Italian book provision: a bookseller’s perspective

This is a guest post by Barbara Casalini, Lelia Barcatta and Patricia O’Loughlin, senior staff with our Italian book provider, Casalini.

Mario Casalini, the father of our current owners Michele and Barbara, visited the US in the 1950s with a group of Italian publishers. During that visit a Harvard professor complained that there were no reliable channels of supply for both books and information about Italian scholarly publications. Mario decided to act on this and set up his first office in Montreal in 1958, moved next to New York and then to Florence in the early 70s. Finally, in the late 70s the company was set up in the family home in Fiesole.

Over 50 years later we are now in a state-of-the-art office in the outskirts of Florence (we lost the view of Brunelleschi’s dome but we still have Tuscan hills) supplying books from Southern Europe – representing over 5500 publishers – to over 3000 libraries and institutions worldwide.

We have had the privilege of working with Cambridge University Library for decades – we have standing orders recorded in our system from the Library that date from 1972 and one of these days we must dig into our archives to find out when exactly we started working together. Our business has grown and evolved over the years thanks to the Library’s keen interest in the variety of services we provide. Last year we supplied over 3000 books to the library via firm orders, approval plans and continuation orders and providing corresponding MARC records. We also supply journals for subscription orders.
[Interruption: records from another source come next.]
/-- The window that a fetch of at most `n` items opens. -/
def fetchWindow (s : State) (t : Fin 192) (g : FetchDesc) (w : Fin 64) (n : Nat) : Window :=
  { slots := (List.range (min n g.stageSlots)).map (fun k => ⟨g.stageBase + k * g.slotSize, none⟩), wait := w,
    deadline := (waitOf s t w).dl }

/-- The window keeps the slots that were taken. -/
def trimWindow (s : State) (t : Fin 192) (n : Nat) : State :=
  onTile s t.val (fun x => { x with fwin := x.fwin.map (fun v => { v with slots := v.slots.take n }) })

/-- VFETCH of `n` entries at `list` to `out` (R205, R530). A list that holds an uncorrectable word drops every position, as an
illegal one (R83, R166, log 16). -/
def vfetchEff (s : State) (t : Fin 192) (g : FetchDesc) (w : Fin 64) (ecc : Ecc) (odd : List (BitVec 36 × Bool)) (list n out : Nat) :
    State :=
  let m := min n g.nMax
  let size := if g.kind = 0 then 16 else 8
  let opened (k : Nat) : State := onTile s t.val (fun x => { x with fwin := some (fetchWindow s t g w k) })
  if spanOk s t.val out (4 * g.nMax) = false then bump (opened 0) .addrFault
  else if spanOk s t.val list (size * m) = false then
    writeWords (bump (opened 0) .addrFault) t false out (List.replicate g.nMax outDrop)
  else
    let (s1, ok) := tileReport s t [(list, size * m)] ecc
    let opened1 (k : Nat) : State := onTile s1 t.val (fun x => { x with fwin := some (fetchWindow s t g w k) })
    if ok then
      let d := srcRead s t.val list (size * m)
      let r := ((List.range m).map (fetchName g.kind d)).foldl (fetchStep t g w odd) ⟨[], 0, [], opened1 m⟩
      writeWords (trimWindow r.st t r.slots) t false out (r.out.reverse ++ List.replicate (g.nMax - m) outDrop)
    else writeWords (opened1 0) t false out (List.replicate g.nMax outDrop)

/-- VFETCH (R205). `odd` lists the items whose directory groups, or whose record header, read uncorrectable. -/
def execVfetch (t : Fin 192) (g : Guard) (a b c : Fin 32) (i : Fin 1024) (w : Fin 64) (odd : List (BitVec 36 × Bool)) (s : State) :
    Host.Outcome State Fault Refusal :=
  .next (issue s t g (.vfetch t g a b c i w odd) (fun s1 =>
    let x := (tileOf s1 t.val).src.s
    vfetchEff s1 t (fetchDescOf (constOf s1 t.val i.val)) w g.ecc odd (x[a]).toNat (x[b]).toNat (x[c]).toNat))

/-! ### SLST (R206) -/

/-- The status code of the slot that starts at an offset, if the window has such a slot with a final status. A slot of the staging area
that the last window did not take is no slot of it (DESIGN CHOICE, log 152). -/
def slotStatus (w : Option Window) (off : Nat) : Option Nat :=
  match w with
  | none => none
  | some v => ((v.slots.find? (fun x => x.off == off)).bind (·.status)).map statusCode

/-- SLST (R206): the slot's code, or 0xFF with PD cleared when S[A] starts no slot of the unit's last window. -/
def execSlst (t : Fin 192) (g : Guard) (d a : Fin 32) (pd : Fin 16) (fetchUnit : Bool) (s : State) :
    Host.Outcome State Fault Refusal :=
  .next (issueTile s t g (.slst t g d a pd fetchUnit) (fun x =>
    match slotStatus (if fetchUnit then x.fwin else x.gwin) (x.src.s[a]).toNat with
    | some k => setP (setS x d (BitVec.ofNat 64 k)) pd (BitVec.allOnes 64)
    | none => setP (setS x d 0xFF) pd 0))

end Sys2Proof.Machine
end

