/-- ADM_CTL (R454). -/
def wrAdmCtl (s : State) (v : Nat) : Wr :=
  need (bitsOf v 48 14 == 0 && bitsOf v 0 32 == 0) stBadField
    (.ok { s with host := { s.host with admNext := some (BitVec.ofNat 2 (bitsOf v 62 2), BitVec.ofNat 16 (bitsOf v 32 16)) } })

/-- DBG_ROW (R437). -/
def wrDbgRow (s : State) (v : Nat) : Wr :=
  need (decide (v < 536870912) && decide (v + 32768 ≤ memRows)) stBadField
    (.ok { s with host := { s.host with dbgNext := some (BitVec.ofNat 29 v) } })

/-- MBX_CMD (R456). -/
def wrMbxCmd (s : State) (i v : Nat) : Wr :=
  need (!s.host.mbx.busy) stQueueFull
    (.ok { s with host := { s.host with mbx := { s.host.mbx with
      cmd := BitVec.ofNat 512 (leNat (splice (leBytes 64 s.host.mbx.cmd.toNat) (8 * i) (leBytes 8 v))) } } })

/-- MBX_GO (R456). -/
def wrMbxGo (s : State) (v : Nat) : Wr :=
  need (decide (v < 2)) stBadField
    (need (!(v == 1 && s.host.mbx.busy)) stQueueFull
      (.ok (if v = 1 then { s with host := { s.host with mbx := { s.host.mbx with busy := true } } } else s)))

/-- BEAN_OUT_i (R153): each 1 readmits its Bean at the next boundary. -/
def wrBeanOut (s : State) (i v : Nat) : Wr :=
  let m : BitVec 6144 := BitVec.ofNat 6144 (v % 4294967296 * 2 ^ (32 * i))
  .ok { s with stk := { s.stk with readmit := s.stk.readmit ||| (m &&& s.stk.beanOut) } }

/-- CRESS_CTL (R336). A write that both carries an illegal field and would change a locked one is answered BAD_FIELD, here and in
POOL_CTL and STAGE_CTL: the spec gives no order (DESIGN CHOICE, log 147). -/
def wrCressCtl (s : State) (v : Nat) : Wr :=
  let slc := bitsOf v 60 4
  let gc := bitsOf v 20 11
  let pw := bitsOf v 0 8
  need (decide (2 ≤ slc) && decide (slc ≤ 6) && decide (2 ≤ gc) && decide (gc ≤ 2039) && decide (1 ≤ pw)) stBadField
    (need (lockedOk s (slc == s.fl.slcPct.toNat)) stNoRights
      (.ok { s with fl := { s.fl with
        slcPct := BitVec.ofNat 4 slc, wInv := BitVec.ofNat 8 (bitsOf v 52 8), wAge := BitVec.ofNat 8 (bitsOf v 44 8),
        wWear := BitVec.ofNat 8 (bitsOf v 36 8), ageShift := BitVec.ofNat 5 (bitsOf v 31 5), gcLow := BitVec.ofNat 11 gc,
        overhead := BitVec.ofNat 12 (bitsOf v 8 12), packWait := BitVec.ofNat 8 pw } }))

/-- EVT_BASE (R479). -/
def wrEvtBase (s : State) (v : Nat) : Wr :=
  need (v % 4096 == 0 && !s.evt.en) stBadField (.ok { s with evt := { s.evt with base := BitVec.ofNat 64 v } })

/-- EVT_RING_CTL (R479). -/
def wrEvtRingCtl (s : State) (v : Nat) : Wr :=
  let lg := bitsOf v 0 4
  let en := bitOf v 63
  need (bitsOf v 4 59 == 0 && decide (4 ≤ lg) && (!s.evt.en || lg == s.evt.log2.toNat)) stBadField
    (.ok (let e := { s.evt with en := en, log2 := BitVec.ofNat 4 lg }
          { s with evt := if en && !s.evt.en then { e with tail := 0, phase := true } else e }))

/-- EVT_HEAD (R479). -/
def wrEvtHead (s : State) (v : Nat) : Wr :=
  let n := 2 ^ s.evt.log2.toNat
  need (decide (v < 65536) && decide (v < n)) stBadField
    (need (decide ((v + n - s.evt.head.toNat % n) % n ≤ (s.evt.tail.toNat + n - s.evt.head.toNat % n) % n)) stBadField
      (.ok { s with evt := { s.evt with head := BitVec.ofNat 16 v } }))

/-- EVT_DOORBELL (R474, R479): posts a software source. -/
def wrEvtDoorbell (s : State) (v : Nat) : Wr :=
  need (bitsOf v 9 7 == 0) stBadField
    (need (decide (448 ≤ bitsOf v 0 9)) stNoRights (.ok (raiseEvent s (bitsOf v 0 9) (bitsOf v 16 48))))

/-- A pair whose ports are absent (R362). -/
def pairAbsent (s : State) (pair : Fin 3) : Bool := s.fab.ports[portPlus pair].state == .absent

/-- FAB_FENCE (R364): 1 closes a pair's bypass, 0 asks to open it. -/
def wrFence (s : State) (v : Nat) : Wr :=
  need (bitsOf v 12 20 == 0 && bitsOf v 3 3 == 0) stBadField
    (need (allPairs.all (fun p => bitOf v p.val || !pairAbsent s p)) stBadField
      (.ok (allPairs.foldl (fun s p => if bitOf v p.val then fencePair s p else unfencePair s p) s)))

/-- MEM_TRAIN (R503). -/
def wrMemTrain (s : State) (v : Nat) : Wr :=
  need (bitsOf v 9 7 == 0 && decide (0 < bitsOf v 16 16)) stBadField
    (.ok { s with stk := { s.stk with memRetryMax := BitVec.ofNat 16 (bitsOf v 16 16) } })

/-- POOL_CTL (R398). -/
def wrPoolCtl (s : State) (v : Nat) : Wr :=
  let base := bitsOf v 35 29
  let rows := bitsOf v 6 29
  let lg := bitsOf v 3 3
  let blockRows := 16 * 2 ^ lg
  need (bitsOf v 0 3 == 0 && lg != 7) stBadField
    (need (rows == 0 || (rows % blockRows == 0 && decide (2048 ≤ rows / blockRows) && decide (base + rows ≤ memRows)))
      stBadField
      (need (regionOk s .pool (base * 1024, rows * 1024)) stBadField
        (need (lockedOk s (base == s.pool.base && rows == s.pool.rows && lg == s.pool.blockLog2.toNat)) stNoRights
          (.ok { s with pool := { s.pool with base := base, rows := rows, blockLog2 := BitVec.ofNat 3 lg } }))))

/-- POOL_MAP (R403). -/
def wrPoolMap (s : State) (v : Nat) : Wr :=
  .ok { s with pool := { s.pool with
    mapValid := BitVec.ofNat 4 (bitsOf v 60 4),
    cands := [45, 30, 15, 0].map (fun lo => BitVec.ofNat 15 (bitsOf v lo 15)) } }

/-- PORT_CTL_p (R396). -/
def wrPortCtl (s : State) (i v : Nat) : Wr :=
  let p : Fin 6 := Fin.ofNat 6 i
  need (s.fab.ports[p].state != .absent) stUnitAbsent
    (need (bitsOf v 0 16 == 0 && decide (0 < bitsOf v 16 16)) stBadField
      (.ok (onPort s p (fun x => { x with retryMax := BitVec.ofNat 16 (bitsOf v 16 16) }))))

/-- PWR_CAP (R470). -/
def capLegal (s : State) (w : Nat) : Bool := w == 0 || (decide (200 ≤ w) && decide (w ≤ s.aon.powerLimit.toNat))

def wrPwrCap (s : State) (v : Nat) : Wr :=
  need (bitsOf v 16 16 == 0 && capLegal s (bitsOf v 0 16)) stBadField
    (.ok { s with pow := { s.pow with capW := BitVec.ofNat 16 v } })

/-- STAGE_CTL (R305). -/
def wrStageCtl (s : State) (v : Nat) : Wr :=
  let base := bitsOf v 35 29
  let rows := bitsOf v 6 29
  need (bitsOf v 0 6 == 0 && decide (rows + base ≤ memRows)) stBadField
    (need (regionOk s .staging (base * 1024, rows * 1024)) stBadField
      (need (lockedOk s (base == s.upd.stageBase && rows == s.upd.stageRows)) stNoRights
        (.ok { s with upd := { s.upd with stageBase := base, stageRows := rows } })))

/-- TILE_FAULT_i (R176). -/
def wrTileFault (s : State) (i v : Nat) : Wr :=
  if i < 6 then .ok { s with tileFault := s.tileFault &&& ~~~(BitVec.ofNat 192 (v % 4294967296 * 2 ^ (32 * i))) }
  else need (decide (v < 256)) stBadField (.ok { s with podFault := s.podFault &&& ~~~(BitVec.ofNat 8 v) })

/-! ### Rehearsals (R423, R424) -/

/-- Whether a unit that a rehearsal names exists: none when the target is out of range. -/
def rehTargetStatus (s : State) (kind target : Nat) : BitVec 8 :=
  match kind with
  | 0 => stDone
  | 1 => if target = 0 then stDone else stBadField
  | 2 => if target ≤ 2 then (if pairAbsent s (Fin.ofNat 3 target) then stUnitAbsent else stDone) else stBadField
  | 3 => if target < 6144 then (if bit s.stk.present target then stDone else stUnitAbsent) else stBadField
  | 4 => if target = 0 then stDone else stBadField
  | 5 => if target < 6144 then (if bit s.stk.present target then stDone else stUnitAbsent) else stBadField
  | 6 => if target < 512 then (if s.fl.usable.contains (16 * (target / 256) + target % 16) then stDone else stUnitAbsent) else stBadField
  | 7 => if target < 6 then (if s.fab.ports[(Fin.ofNat 6 target)].state == .absent then stUnitAbsent else stDone) else stBadField
  | _ => stBadField

def msgRehearsal : Nat := 9

/-- An armed rehearsal is sent to the steward (R425). -/
def announceRehearsal (s : State) : State :=
  let a := s.mach.rehStart.toNat
  let b := if s.mach.rehKind = 1 then openWindow else a + s.mach.rehLen.toNat - 1
  if s.mach.role = .steward then { s with mach := { s.mach with windows := s.mach.windows ++ [(a, b, s.aon.nodeId)] } }
  else sendMsg s s.mach.steward msgRehearsal (leBytes 8 a ++ leBytes 8 b)

/-- REH_CTL (R423). -/
def wrRehCtl (s : State) (v : Nat) : Wr :=
  let len := bitsOf v 32 32
  let kind := bitsOf v 28 4
  let target := bitsOf v 13 15
  let m := { s.mach with rehLen := BitVec.ofNat 32 len, rehKind := BitVec.ofNat 4 kind, rehTarget := BitVec.ofNat 15 target }
  let s1 : State := { s with mach := m }
  need (bitsOf v 2 11 == 0) stBadField
    (if bitOf v 1 then
      need (decide (s.clk.tick + 2048 ≤ s.mach.rehStart.toNat) && decide (0 < len) && !s.mach.rehArmed) stBadField
        (need (rehTargetStatus s kind target == stDone) (rehTargetStatus s kind target)
          (.ok (announceRehearsal { s1 with mach := { m with rehArmed := true } })))
    else .ok s1)

/-- REH_START (R423). -/
def wrRehStart (s : State) (v : Nat) : Wr := .ok { s with mach := { s.mach with rehStart := BitVec.ofNat 64 v } }
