/-- CHANGE_ENTRY_CLOSE (R297): a COMMITTED entry, from its CLOSE_TICK. -/
def execChangeEntryClose (e : Fin 4096) (s : State) : Host.Outcome State Fault Refusal :=
  .next (
    let x := chgOf s e.val
    if x.state = .committed ∧ x.closed = false ∧ x.closeTick ≤ s.clk.tick then
      let s1 := noteTomb (onChg s e.val (fun y => { y with closed := true })) x
      match copyOf s x.ctx.toNat x.shard.toNat with
      | some c => closeOld s1 c x
      | none => s1
    else s)

/-- CHANGE_ENTRY_FREE (R297): a closed entry, from CLOSE_TICK + 1. -/
def execChangeEntryFree (e : Fin 4096) (s : State) : Host.Outcome State Fault Refusal :=
  .next (
    let x := chgOf s e.val
    if x.closed = true ∧ x.closeTick + 1 ≤ s.clk.tick then putChg s e.val Chg.reset else s)

/-! ### UNSURE entries (R421) -/

/-- Whether a node has been declared lost (R416, R421): it is no member of the epoch. -/
def nodeLost (s : State) (n : NodeId) : Bool := !isMember s n

/-- The other holder of an entry's shard. -/
def otherHolder (s : State) (x : Chg) : NodeId :=
  let e := shardEnt s x.ctx.toNat x.shard.toNat
  if e.primary = s.aon.nodeId then e.partner else e.primary

/-- What an answer decides (R421): the entry node's word; with the entry node lost, the two holders' agreement; with the other
holder lost too, a commit. -/
def unsureDecision (s : State) (x : Chg) (a : UnsureAnswer) : Option Bool :=
  match a with
  | .decision b => if nodeLost s x.entryNode then none else some b
  | .other held v =>
    if nodeLost s x.entryNode && !nodeLost s (otherHolder s x) then some (held && v == x.version) else none
  | .alone =>
    let o := otherHolder s x
    if nodeLost s x.entryNode && (o == s.aon.nodeId || nodeLost s o) then some true else none

/-- UNSURE_RESOLVE (R421). -/
def execUnsureResolve (e : Fin 4096) (a : UnsureAnswer) (s : State) : Host.Outcome State Fault Refusal :=
  .next (
    let x := chgOf s e.val
    if x.state = .unsure then
      match unsureDecision s x a with
      | some b => decided s e.val b
      | none => s
    else s)

/-! ### The prepare stage (R299) -/

/-- A prepared entry takes its place in the buffer, and the report goes back (R299 steps 2 and 4). A second entry of the same
request takes the place of the first. -/
def prepareDone (s : State) (x : Prepared) : State :=
  let rest := s.upd.prepared.filter (fun p => !(p.entryNode == x.entryNode && p.fn == x.fn && p.sq == x.sq))
  let full := decide (256 ≤ rest.length)
  let s1 : State := if full then s else { s with upd := { s.upd with prepared := rest ++ [x] } }
  sendMsg s1 x.entryNode msgReport (leBytes 2 x.fn.val ++ leBytes 2 x.sq.val ++ leBytes 2 x.ctx.toNat ++ leBytes 5 x.item.toNat
    ++ leBytes 1 (b2n full))

/-- The item's graph entry as it was read: one that is not the item's image is uncorrectable data (R50), and no report goes out. -/
def prepareLands (s : State) (x : Prepared) (img : List Byte) : State :=
  if imageRight (ctxOf s x.ctx.toNat) x.item none img then prepareDone s { x with entry := img } else uncorrMem s 0 0 (some x.ctx)

/-- A holder reads an item's present graph entry (R299 step 2): from flash, from staging or from its hot slot. An item that has no
entry, or whose delete has closed, prepares none. Groups that read uncorrectable, and an entry that does, give no report. -/
def prepareRead (s : State) (n : NodeId) (fn : Fin 513) (sq : Fin 512) (ctx : CtxId) (item : BitVec 36)
    (odd : List (Nat × Burst × Burst)) : State :=
  match heldCopy s ctx item with
  | none => s
  | some c =>
    let x : Prepared := ⟨n, fn, sq, ctx, item, []⟩
    match deadAt s (dirGroups c item.toNat), dirLook s c item with
    | some a, _ => lastingMem s a (some ctx)
    | none, none => prepareDone s x
    | none, some e =>
      if e.deleted && (itemChgs s c.ctx c.shard item).isEmpty then prepareDone s x
      else if e.flash then queueRead s (.prepare n fn sq) ctx item none e.fvLoc 1 (s.clk.tick + 512)
      else
        match nodeRead s (32 * e.fvLoc) (fvSize (ctxOf s ctx.toNat)) odd (some ctx) with
        | (s1, some d) => prepareLands s1 x d
        | (s1, none) => s1

/-- The request that waits in a function's submission slot for its prepare stage. -/
def preparing (s : State) (fn : Fin 513) (sq : Fin 512) : Option Req :=
  s.host.queued.find? (fun r => r.fn == fn && r.sq == sq && r.prep.isSome)

/-- A holder's report reaches the entry node (R299 steps 3 and 4). -/
def prepareReport (s : State) (fn : Fin 513) (sq : Fin 512) (primary full : Bool) : State :=
  match preparing s fn sq with
  | none => s
  | some r =>
    if full then failQueued s r stQueueFull
    else
      let f (p : Prep) : Prep := if primary then { p with primary := true } else { p with partner := true }
      let g (x : Req) : Req := if x = r then { x with prep := x.prep.map f } else x
      { s with host := { s.host with queued := s.host.queued.map g } }

/-- GRAPH_PREPARE (R299). -/
def execGraphPrepare (p : PrepareEvent) (s : State) : Host.Outcome State Fault Refusal :=
  .next (
    match p with
    | .read n fn sq c item odd => prepareRead s n fn sq c item odd
    | .report fn sq primary full => prepareReport s fn sq primary full)

/-- GRAPH_PREPARE_TIMEOUT (R299 step 4): a report still missing 512 ticks after the request was seen. -/
def execGraphPrepareTimeout (fn : Fin 513) (sqIndex : Fin 512) (s : State) : Host.Outcome State Fault Refusal :=
  .next (
    match preparing s fn sqIndex with
    | none => s
    | some r => if prepDone r = false ∧ r.seen + 512 ≤ s.clk.tick then failQueued s r stTimeout else s)

end Sys2Proof.Machine
end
How we implement/make decisions regarding approval

approval

A book during the approval selection process

In 2004 we started supplying books ‘on approval’ to the Library, following detailed instructions from David Lowe concerning the Library’s specific areas of interest. Since over 20,000 Italian academic publications pass through our hands for cataloguing each year, we match the title to the customer’s profile based first on the Dewey Decimal Classification and the Library of Congress Subject heading: the final decision is taken – book in hand – by our ‘approval plan’ specialists. Over the years, and thanks to valuable input from David and from Bettina Rex, we have fine-tuned our selection. In 2006, again thanks to David and Sonia Morcillo, we added Spanish Art publications to our selections.

Print versus electronic, number of print titles not decreasing

Casalini Libri has worked closely with Italian and Spanish publishers to provide access through our full text platform Torrossa.com. We are delighted that Cambridge University Library has supported this initiative, first acquiring content regarding Italian studies and more recently setting up a successful ‘Patron Driven Acquisitions’ programme.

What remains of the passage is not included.